The Environmental Protection Agency (EPA) suffered another major defeat last Tuesday when an appeals court in Washington, DC, vacated an agency rule aimed at reducing sulfur dioxide and nitrogen oxide emissions from coal- and natural gas-fired power plants in 28 upwind states located primarily in the East and Texas.
More than a dozen states, industry groups, local government and labor groups challenged the August 2011 Cross-State Air Pollution Rule in the U.S. Court of Appeals for the District of Columbia, arguing that the EPA exceeded its statutory authority under the “good neighbor” provision, which requires upwind states to reduce only their own contributions to a downwind state’s nonattainment. The case was styled EME Homer City Generation LP, which owns and operates a coal-fired generation plant in Indiana County, PA, vs. the EPA [No. 11-1302]. EME is owned by Edison International.
“The EPA’s transport rule exceeds the agency’s statutory authority in two independent respects,” said the court opinion by Appellate Judge Brett Kavanaugh. Kavanaugh and Judge Thomas B. Griffith voted in favor of vacating the EPA rule, while Judge Judith Rogers dissented. The court sent the rule back to be reviewed and directed the EPA to administer its existing Clean Air Interstate Rule in the meantime.
Congress granted the EPA authority to require upwind states to reduce only their own significant pollution contributions to a downwind state’s nonattainment. But under the EPA’s transport rule, the court said upwind states could be required to reduce emissions by more than their own emission contributions to a downwind state’s nonattainment.
“EPA has used the ‘good neighbor’ provision to impose massive emissions-reduction requirements on upwind states without regard to the limits imposed by the statutory text,” the court said.
It further said the EPA rule violated the Clean Air Act (CAA), which gives states the initial opportunity to implement the required reductions with respect to pollution sources within their borders.
The court’s decision “should not be interpreted as a comment on the wisdom or policy merits of EPA’s transport rule. It is not our job to set environmental policy.
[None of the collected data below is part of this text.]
/-- What `PairAfter` asks of two probes in range: the pair's state and their difference. -/
theorem witness_SampleSetTaken_pairs :
    (∀ s ∈ [probes 10 none false, probes 11 none false, probes 10 (some 6) true,
        probes 10 (some 7) false, probes 10 (some 7) true],
      s.samples.channels[(6 : Fin 14)].range = .inRange ∧
        s.samples.channels[(7 : Fin 14)].range = .inRange) ∧
      (probes 10 none false).samples.clean.state = .agree ∧
      (probes 10 (some 6) true).samples.clean.state = .disagree ∧
      (probes 10 (some 7) true).samples.clean.count = 7 ∧
      (probes 10 (some 7) true).samples.config.cleanAutoClear = true ∧
      max 1000 1010 - min 1000 1010 ≤ State.reset.samples.config.cleanTolerance ∧
      State.reset.samples.config.cleanTolerance < max 1000 1011 - min 1000 1011 ∧
      State.reset.samples.channels[(6 : Fin 14)].range ≠ .inRange := by decide +kernel

/-- OPERATING with the crusher RUNNING, a jam threshold of 100, two sets to a jam. -/
def jamming (count allowance : Nat) (untracked : Bool) : State :=
  { hall 32 with
    delivery := { (hall 32).delivery with jamThreshold := 100, untrackedAllowance := allowance }
    crusher := { (hall 32).crusher with
      jamCount := count, untracked := untracked, allowance := allowance } }

theorem witness_SampleSetDetectsOverload :
    State.reset.part = .config ∧ (hall 32).part = .operating ∧
      (after (.sampleSet (setOf 0 11 65535 false)) (hall 32)).samples.channels[(11 : Fin 14)].held
        = true ∧
      (after (.sampleSet (setOf 0 11 65535 true)) (hall 32)).samples.channels[(11 : Fin 14)] =
        ⟨65535, false, .inRange⟩ ∧
      (after (.sampleSet (setOf 0 11 65534 true)) (hall 32)).samples.channels[(11 : Fin 14)] =
        ⟨65534, false, .inRange⟩ ∧
      (hall 32).trunk.config.overloadLimit = 65535 := by decide +kernel
theorem witness_SampleSetDetectsJam :
    (∀ s ∈ [jamming 0 3 false, jamming 1 2 false, jamming 1 1 false, jamming 1 2 true,
        jamming 1 1 true], s.part = .operating ∧ s.crusher.state = .running ∧
          ∀ r ∈ s.crusher.residents, r.crusherPath = false) ∧
      (jamming 0 3 false).crusher.jamCount + 1 < (jamming 0 3 false).delivery.jamSets ∧
      (jamming 1 2 false).delivery.jamSets ≤ (jamming 1 2 false).crusher.jamCount + 1 ∧
      1 < (jamming 1 2 false).delivery.untrackedAllowance ∧
      (jamming 1 1 false).delivery.untrackedAllowance ≤ 1 ∧
      (after (.sampleSet (setOf 0 10 100 true)) (jamming 1 2 true)).samples.channels[(10 : Fin 14)]
        = ⟨100, false, .inRange⟩ ∧
      (after (.sampleSet (setOf 0 10 99 true)) (jamming 1 2 true)).samples.channels[(10 : Fin 14)]
        = ⟨99, false, .inRange⟩ ∧
      (after (.sampleSet (setOf 0 10 99 false)) (jamming 1 2 true)).samples.channels[(10 : Fin 14)].held
        = true := by decide +kernel
theorem witness_SampleSetExaminesUnits :
    (∀ check ∈ [true, false], ∀ set ∈ [setOf 0 0 89 true, setOf 0 0 90 true, setOf 0 0 90 false],
      ((hall 32).onUnit 0 .online check 90).part = .operating ∧
        ((hall 32).onUnit 0 .online check 90).filter.units[(0 : Fin 6)].state = .online ∧
        ((hall 32).onUnit 0 .online check 90).filter.units[(0 : Fin 6)].postCheck = check ∧
        ((after (.sampleSet set) ((hall 32).onUnit 0 .online check 90)).unitDp 0).held =
          !set.valid[(0 : Fin 14)]) ∧
      ((after (.sampleSet (setOf 0 0 89 true)) ((hall 32).onUnit 0 .online true 90)).unitDp 0).value
        = 89 ∧
      ((after (.sampleSet (setOf 0 0 90 true)) ((hall 32).onUnit 0 .online true 90)).unitDp 0).value
        = 90 := by decide +kernel

/-- In CONFIG, with the lower limit and the clean area given. -/
def tank (vLow area : Nat) : State :=
  State.reset.withBalance { State.reset.balance with
    config := { State.reset.balance.config with vLow := vLow, cleanArea := area, horizon := 60 } }

/-- In CONFIG a unit is OFFLINE; a state of no run with one ONLINE overflows the total. -/
def tankAndUnit : State := (tank 0 10000).onUnit 0 .online false 1000

theorem witness_EvaluationFigures :
    (tank 400000 1000).part = .config ∧ tankAndUnit.part = .config ∧
      (let t := after (.sampleSet (setOf 0 0 0 false)) (tank 400000 1000);
        (t.balance.record.primary : Int) + t.balance.record.credit < 0) ∧
      (let t := after (.sampleSet (setOf 0 0 0 false)) tankAndUnit;
        t.balance.record.heldInput = true) ∧
      let t := after (.sampleSet ⟨put (put (Vector.replicate 14 0) 6 4000) 7 4000,
        Vector.replicate 14 true⟩) tankAndUnit;
      65535 < (t.balance.record.primary : Int) + t.balance.record.credit := by decide +kernel

/-- Lot 4 of three flights in the crusher, `n` of them entered. -/
def resident (n : Nat) (st : LotState) : State :=
  ((hall 32).onLot 4 (lotIn (.cell 1) 3 st)).withCrusher { (hall 32).crusher with
    residents := [⟨4, n, true, ⟨1, .crush⟩, false⟩], drain := .running 1 }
Our limited but important role is to independently ensure that the agency stays within the boundaries Congress has set. EPA did not do so here.”
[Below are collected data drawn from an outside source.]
-- ==== Sys2Proof/Config.lean ====
section
/-! DEFINITION. What an implementation fixes: the parameters of spec/00_scope.md R8 with their legal ranges and
defaults, the constants of R9 and R10, and the one free value of the spec (a TSTK byte at or above the stack depth). -/

namespace Sys2Proof

/-- The implementation parameters of spec/00_scope.md R8. "A model takes them as arguments": they are a read-only
field of the machine's state, which the CAP registers report (spec/10_state.md R39) and no step changes. -/
structure Params where
  /-- SYM_LIMIT_MAX: the largest symbol limit, and the number of FREQ and of LEN elements. -/
  symLimitMax : Nat
  /-- MAX_CODE_LEN: the longest code length. -/
  maxCodeLen : Nat
  /-- BUF_SIZE: bytes of BUF. -/
  bufSize : Nat
  /-- SYM_SIZE: 16-bit entries of SYM. -/
  symSize : Nat
  /-- WIN_SIZE: bytes of WIN. -/
  winSize : Nat
  /-- SUF_SIZE: bytes of SUF. -/
  sufSize : Nat
  /-- WOUT_SIZE: bytes of WOUT. -/
  woutSize : Nat
deriving DecidableEq, Repr

namespace Params

/-- The defaults of spec/00_scope.md R8. -/
def default : Params where
  symLimitMax := 65535
  maxCodeLen := 32
  bufSize := 1048576
  symSize := 262144
  winSize := 1048576
  sufSize := 1792
  woutSize := 1048576

/-- The legal ranges of spec/00_scope.md R8. -/
abbrev Legal (p : Params) : Prop :=
  (2 ≤ p.symLimitMax ∧ p.symLimitMax ≤ 65535) ∧ (1 ≤ p.maxCodeLen ∧ p.maxCodeLen ≤ 255) ∧
  (1 ≤ p.bufSize ∧ p.bufSize ≤ 16777215) ∧ (1 ≤ p.symSize ∧ p.symSize ≤ 8388608) ∧
  (1 ≤ p.winSize ∧ p.winSize ≤ 16777215) ∧ (1 ≤ p.sufSize ∧ p.sufSize ≤ 16777215) ∧
  (1 ≤ p.woutSize ∧ p.woutSize ≤ 16777215)

end Params

namespace Config

/-- WORD_MARKER (spec/00_scope.md R9). -/
def wordMarker : Nat := 31

/-- SUFFIX_MARKER (spec/00_scope.md R9). -/
def suffixMarker : Nat := 128

/-- MAX_BKSP, the largest backspace count (spec/00_scope.md R9). -/
def maxBksp : Nat := 30

/-- MAX_SUFFIXES and BANK_MAX (spec/00_scope.md R9 and R10). -/
def maxSuffixes : Nat := 7

/-- RUN_CAP, the longest run one run entry carries (spec/00_scope.md R9). -/
def runCap : Nat := 255

/-- FREQ_MAX, the largest count (spec/00_scope.md R10). -/
def freqMax : Word := 0x7FFFFFFF#32

/-- STACK_MAX: the capacity of the trie decoder stack and the longest word or suffix (spec/00_scope.md R10). -/
def stackMax : Nat := 255

/-- The lowest and the highest character code (spec/00_scope.md R10). -/
def charMin : Nat := 32
def charMax : Nat := 127

/-- ID, "the bytes "BIB" followed by 0x01" (spec/10_state.md R39). -/
def idWord : Word := 0x42494201#32

/-- FREE VALUE: the byte a host read of TSTK[d] returns when d is at or above the stack depth. "A read at d ≥ DEPTH
returns an unspecified byte" (spec/10_state.md R57). Its arguments are the state's free counter and d. It has no body,
so nothing can be proved of its value. Log entry 3. -/
opaque tstkByte : Nat → Nat → Byte

end Config

end Sys2Proof
end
The court’s opinion “is good news for consumers and for the reliability of our electric grid. It is notable that for the second time in two weeks, federal circuit courts have affirmed the primary responsibility of states — not the EPA — in determining how to meet air quality standards,” said Karen Harbert, CEO of the U.S. Chamber’s Institute for 21st Century Energy.
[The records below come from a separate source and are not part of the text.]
-- ==== Sys2Proof/Syntax.lean ====
section
/-! DEFINITION. The instructions: one constructor per row of spec/opcode_table.json. The table has three encodings
(spec/30_encoding.md): 25 command words, the six classes of the trie code alphabet, and the two entry kinds of the
code-length table. -/

namespace Sys2Proof

/-- One constructor per row of spec/opcode_table.json, in the table's order. -/
inductive Instr where
  -- command words (spec/30_encoding.md R102); an immediate is the whole IMM field
  | nop
  | sreset
  | bsWinit (a : Imm)
  | bsPut (n : Imm)
  | bsWalign
  | bsRinit (a : Imm)
  | bsGet (n : Imm)
  | bsRalign
  | ftInit (limit : Imm)
  | ftInc (sym : Imm)
  | ftSet (sym : Imm)
  | ftGet (sym : Imm)
  | hufBuild
  | hufCanon (limit : Imm)
  | hufTwrite
  | hufTread
  | hufEnc (sym : Imm)
  | hufDec
  | hufBenc
  | hufBdec (n : Imm)
  | trieEnc
  | trieDinit
  | trieDstep (c : Imm)
  | trieDend
  | trieDrun
  -- trie code classes (spec/30_encoding.md R111)
  | sufdef
  /-- MASK m, code 128 + m. -/
  | mask (m : Byte)
  /-- BKSP n, code n. -/
  | bksp (n : Byte)
  | word
  /-- CHAR c, code c. -/
  | char (c : Byte)
  /-- A code of 256 or above: up to 16 bits in SYM, up to 24 bits as the operand of TRIE_DSTEP (R269). -/
  | invalidCode (c : Imm)
  -- entries of the code-length table (spec/30_encoding.md R116)
  /-- A literal entry: flag 1, then the length in `bpl` bits, `bpl` being the table header's bitsPerLength. -/
  | tableLiteral (bpl : Byte) (len : Nat)
  /-- A run entry: flag 0, then the run count in 8 bits. -/
  | tableRun (r : Byte)
deriving DecidableEq, Repr

end Sys2Proof
end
Earlier this month the U.S. Court of Appeals for the Fifth Circuit vacated the EPA decision objecting to the Texas Commission on Environmental Quality’s Flexible Permits Program (see related story). The court said the EPA’s objections were “16 years tardy,” violated the Administrative Procedure Act and were based on regulatory language of its own choosing, not the federal CAA.
“Vacating this rule relieves utilities from unrealistic timelines and unjustified standards for compliance, at least from this particular rule,” Harbert said.
“Hopefully [last Tuesday’s] decision will cause the EPA to reevaluate their overzealous approach and pursue more balanced environmental and energy policies,” said the American Coalition for Clean Coal Electricity.